Most cases of skin inflammation are curable, although the treatment depends on what is causing the inflammation.

This article looks at six different causes of skin inflammation. It describes their signs and symptoms how they are treated, and how the underlying cause of the inflammation is diagnosed.

Causes for Skin Inflammation

Verywell / Zoe Hansen

Symptoms of Skin Inflammation

Symptoms of inflamed skin will vary based on what's causing it, but common symptoms include:

  • Redness
  • Rash
  • Hives,
  • Plaques (in psoriasis)
  • Blisters
  • Itching
  • Pus

Causes of Skin Inflammation

The cause or trigger of skin inflammation may be acute, such as an allergy or a bacterial, viral, or fungal infection, or chronic, as with an autoimmune disease like psoriasis.

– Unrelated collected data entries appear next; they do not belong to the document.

theorem keeps_zeroPanel (n : Nat) (s : State) (h_s : Keeps L r0 s) (l_sched : L .sched := by assumption) (l_mem : L .mem := by assumption) :
    Keeps L r0 (zeroPanel n s) := by
  unfold zeroPanel
  repeat' first
    | with_reducible assumption
    | with_reducible exact Or.inl rfl | with_reducible exact Or.inr (by assumption)
    | with_reducible exact Nat.le_refl _ | with_reducible exact List.prefix_rfl | exact id | exact Nat.le_add_right _ _ | exact DevSt.fuseKept_of (Nat.le_refl _) rfl
    | exact fun m => ⟨Memory.wf_filter _ m.1, m.2⟩ | exact fun m => ⟨m.1, m.2.1, Memory.wf_filter _ m.2.2⟩
    | exact fun m => ⟨m.1, m.2.1, Memory.wf_putBytes _ m.2.2⟩ | exact fun m => ⟨Memory.wf_nil, m.2⟩
    | intro _
    | (extract_lets +onlyGivenNames x; refine Keeps.cut (v := x) ?_ ?_; rotate_left; intro hx; clear_value x; rotate_left; subst x)
    | (extract_lets +onlyGivenNames x; subst x)
    | with_reducible apply Keeps.ite | with_reducible apply Keeps.ite1 | with_reducible apply Keeps.ite2 | with_reducible apply Keeps.ite11
    | split
    | (refine Keeps.of_eq1 (by with_reducible assumption) ?_)
    | (refine Keeps.of_eq2 (by with_reducible assumption) ?_)
    | (refine Keeps.of_eq11 (by with_reducible assumption) ?_)
    | (simp -zeta only [keeps_mk]; with_reducible apply KeepsF.upd)
    | dsimp -zeta only

theorem keeps_panelMemoryOn (n : Nat) (s : State) (h_s : Keeps L r0 s) (l_rf : L .rf := by assumption) (l_sched : L .sched := by assumption) (l_mem : L .mem := by assumption) (l_noc : L .noc := by assumption) (l_pwr : L .pwr := by assumption) :
    Keeps L r0 (panelMemoryOn n s) := by
  unfold panelMemoryOn
  repeat' first
    | with_reducible assumption
    | with_reducible exact Or.inl rfl | with_reducible exact Or.inr (by assumption)
    | with_reducible exact Nat.le_refl _ | with_reducible exact List.prefix_rfl | exact id | exact Nat.le_add_right _ _ | exact DevSt.fuseKept_of (Nat.le_refl _) rfl
    | with_reducible apply keeps_zeroPanel
    | with_reducible apply keeps_bump
    | with_reducible apply keeps_setDom
    | with_reducible apply keeps_setPanelMem
    | intro _
    | (extract_lets +onlyGivenNames x; refine Keeps.cut (v := x) ?_ ?_; rotate_left; intro hx; clear_value x; rotate_left; subst x)
    | (extract_lets +onlyGivenNames x; subst x)
    | with_reducible apply Keeps.ite | with_reducible apply Keeps.ite1 | with_reducible apply Keeps.ite2 | with_reducible apply Keeps.ite11
    | split
    | (refine Keeps.of_eq1 (by with_reducible assumption) ?_)
    | (refine Keeps.of_eq2 (by with_reducible assumption) ?_)
    | (refine Keeps.of_eq11 (by with_reducible assumption) ?_)
    | (simp -zeta only [keeps_mk]; with_reducible apply KeepsF.upd)
    | dsimp -zeta only

theorem keeps_execPanelMemoryOn (panel : Nat) (s : State) (h_s : Keeps L r0 s) (l_rf : L .rf := by assumption) (l_sched : L .sched := by assumption) (l_mem : L .mem := by assumption) (l_noc : L .noc := by assumption) (l_pwr : L .pwr := by assumption) :
    ∃ t, execPanelMemoryOn panel s = .next t ∧ Keeps L r0 t := by
  refine ⟨_, rfl, ?_⟩
  repeat' first
    | with_reducible assumption
    | with_reducible exact Or.inl rfl | with_reducible exact Or.inr (by assumption)
    | with_reducible exact Nat.le_refl _ | with_reducible exact List.prefix_rfl | exact id | exact Nat.le_add_right _ _ | exact DevSt.fuseKept_of (Nat.le_refl _) rfl
    | with_reducible apply keeps_panelMemoryOn
    | intro _
    | (extract_lets +onlyGivenNames x; refine Keeps.cut (v := x) ?_ ?_; rotate_left; intro hx; clear_value x; rotate_left; subst x)
    | (extract_lets +onlyGivenNames x; subst x)
    | with_reducible apply Keeps.ite | with_reducible apply Keeps.ite1 | with_reducible apply Keeps.ite2 | with_reducible apply Keeps.ite11
    | split
    | (refine Keeps.of_eq1 (by with_reducible assumption) ?_)
    | (refine Keeps.of_eq2 (by with_reducible assumption) ?_)
    | (refine Keeps.of_eq11 (by with_reducible assumption) ?_)
    | (simp -zeta only [keeps_mk]; with_reducible apply KeepsF.upd)
    | dsimp -zeta only

end Sys2Proof.Machine
end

Some common causes, their symptoms, and treatments include:


Skin infections occur when bacteria or other foreign substances enter the skin through a cut or wound. Skin infections tend to be more common in those with compromised immune systems.

Other risk factors include diabetes, poor circulation, old age, and obesity. While some infections affect a small patch of skin, others can spread deeper into the skin layers and beyond. 

Bacterial skin infections are caused by bacteria entering the skin, and include cellulitis, impetigo, and staphylococcal infections.

Viral infections are caused by viruses; examples include shingles and warts. Fungal infections are caused by fungus entering the skin, and include athlete’s foot and yeast infections. Finally, parasitic skin infections are caused by parasites like lice and scabies. 

Signs and Symptoms

Signs and symptoms of skin infections may develop gradually over time or happen quickly. A bacterial infection can feel like it came out of nowhere.

Symptoms include redness, pain, and swelling. You may also notice your skin feels taut and warm to the touch. It’s important to see your healthcare provider as soon as these symptoms develop since cellulitis can spread to the blood and lymph nodes when left untreated. 

Warts caused by a viral infection will appear as small, flesh-colored bumps on the skin. Fungal skin infections are usually itchy and may cause a burning sensation. Parasitic infections are also quite itchy, and can lead to redness and irritation from scratching. 


The treatment will depend on what is causing the infection and how severe it is.

Bacterial infections usually require antibiotics; severe cases may warrant a hospital stay with IV antibiotics.

If the infection has caused an abscess, your healthcare provider may need to drain it. Viral infections can be treated with topical medications.

Fungal infections will usually clear up after applying an antifungal cream or ointment. Parasitic infections require specific topical treatments.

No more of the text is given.